§ Problem description: Copy the records below word for word. Stop after the line that contains "byteBits v = [v.getLsbD".

Input material START

-- ==== Sys2Proof/Laws/Codec.lean ====
section
/-! SUPPORT. Small lemmas of the two pure codec functions. -/

namespace Sys2Proof.Machine

@[simp] theorem byteBits_length (v : Byte) : (byteBits v).length = 8 := by simp [byteBits]

@[simp] theorem textToBits_nil : textToBits [] = [] := rfl

@[simp] theorem textToBits_cons (v : Byte) (m : List Byte) :
    textToBits (v :: m) = byteBits v ++ textToBits m := rfl

@[simp] theorem textToBits_length (m : List Byte) : (textToBits m).length = 8 * m.length := by
  induction m with
  | nil => rfl
  | cons v m ih => simp [ih]; omega

/-- The eight bits of a byte, written out. -/
theorem byteBits_eq (v : Byte) :
    byteBits v = [v.getLsbD 7, v.getLsbD 6, v.getLsbD 5, v.getLsbD 4, v.getLsbD 3, v.getLsbD 2,
      v.getLsbD 1, v.getLsbD 0] := rfl

/-- Eight bits make back the byte they came from. -/
theorem byteOfBits_byteBits (v : Byte) : byteOfBits (byteBits v) = v := by
  revert v
  decide +kernel

/-- A byte's bits make back the eight bits it was made of. -/
theorem byteBits_byteOfBits (b0 b1 b2 b3 b4 b5 b6 b7 : Bit) :
    byteBits (byteOfBits [b0, b1, b2, b3, b4, b5, b6, b7]) = [b0, b1, b2, b3, b4, b5, b6, b7] := by
  revert b0 b1 b2 b3 b4 b5 b6 b7
  decide +kernel

/-- A full group of bits in front gives one code unit in front. -/
theorem bitsToText_byteBits_append (v : Byte) (s : List Bit) :
    bitsToText (byteBits v ++ s) = v :: bitsToText s := by
  have h := byteOfBits_byteBits v
  rw [byteBits_eq] at h ⊢
  simp only [List.cons_append, List.nil_append, bitsToText, h]

theorem bitsToText_length (s : List Bit) : (bitsToText s).length = s.length / 8 := by
  induction s using bitsToText.induct with
  | case1 b0 b1 b2 b3 b4 b5 b6 b7 s ih => simp [bitsToText, ih]; omega
  | case2 s h =>
    have : s.length < 8 := by
      rcases s with _ | ⟨_, _ | ⟨_, _ | ⟨_, _ | ⟨_, _ | ⟨_, _ | ⟨_, _ | ⟨_, _ | ⟨_, _⟩⟩⟩⟩⟩⟩⟩⟩
      all_goals first | simp; done | exact absurd rfl (h _ _ _ _ _ _ _ _ _)
    unfold bitsToText
    split
    · simp at this
      omega
    · simp
      omega

end Sys2Proof.Machine
end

Input material END

§ Answer area:
-- ==== Sys2Proof/Laws/Codec.lean ====
section
/-! SUPPORT. Small lemmas of the two pure codec functions. -/

namespace Sys2Proof.Machine

@[simp] theorem byteBits_length (v : Byte) : (byteBits v).length = 8 := by simp [byteBits]

@[simp] theorem textToBits_nil : textToBits [] = [] := rfl

@[simp] theorem textToBits_cons (v : Byte) (m : List Byte) :
    textToBits (v :: m) = byteBits v ++ textToBits m := rfl

@[simp] theorem textToBits_length (m : List Byte) : (textToBits m).length = 8 * m.length := by
  induction m with
  | nil => rfl
  | cons v m ih => simp [ih]; omega

/-- The eight bits of a byte, written out. -/
theorem byteBits_eq (v : Byte) :
    byteBits v = [v.getLsbD 7, v.getLsbD 6, v.getLsbD 5, v.getLsbD 4, v.getLsbD 3, v.getLsbD 2,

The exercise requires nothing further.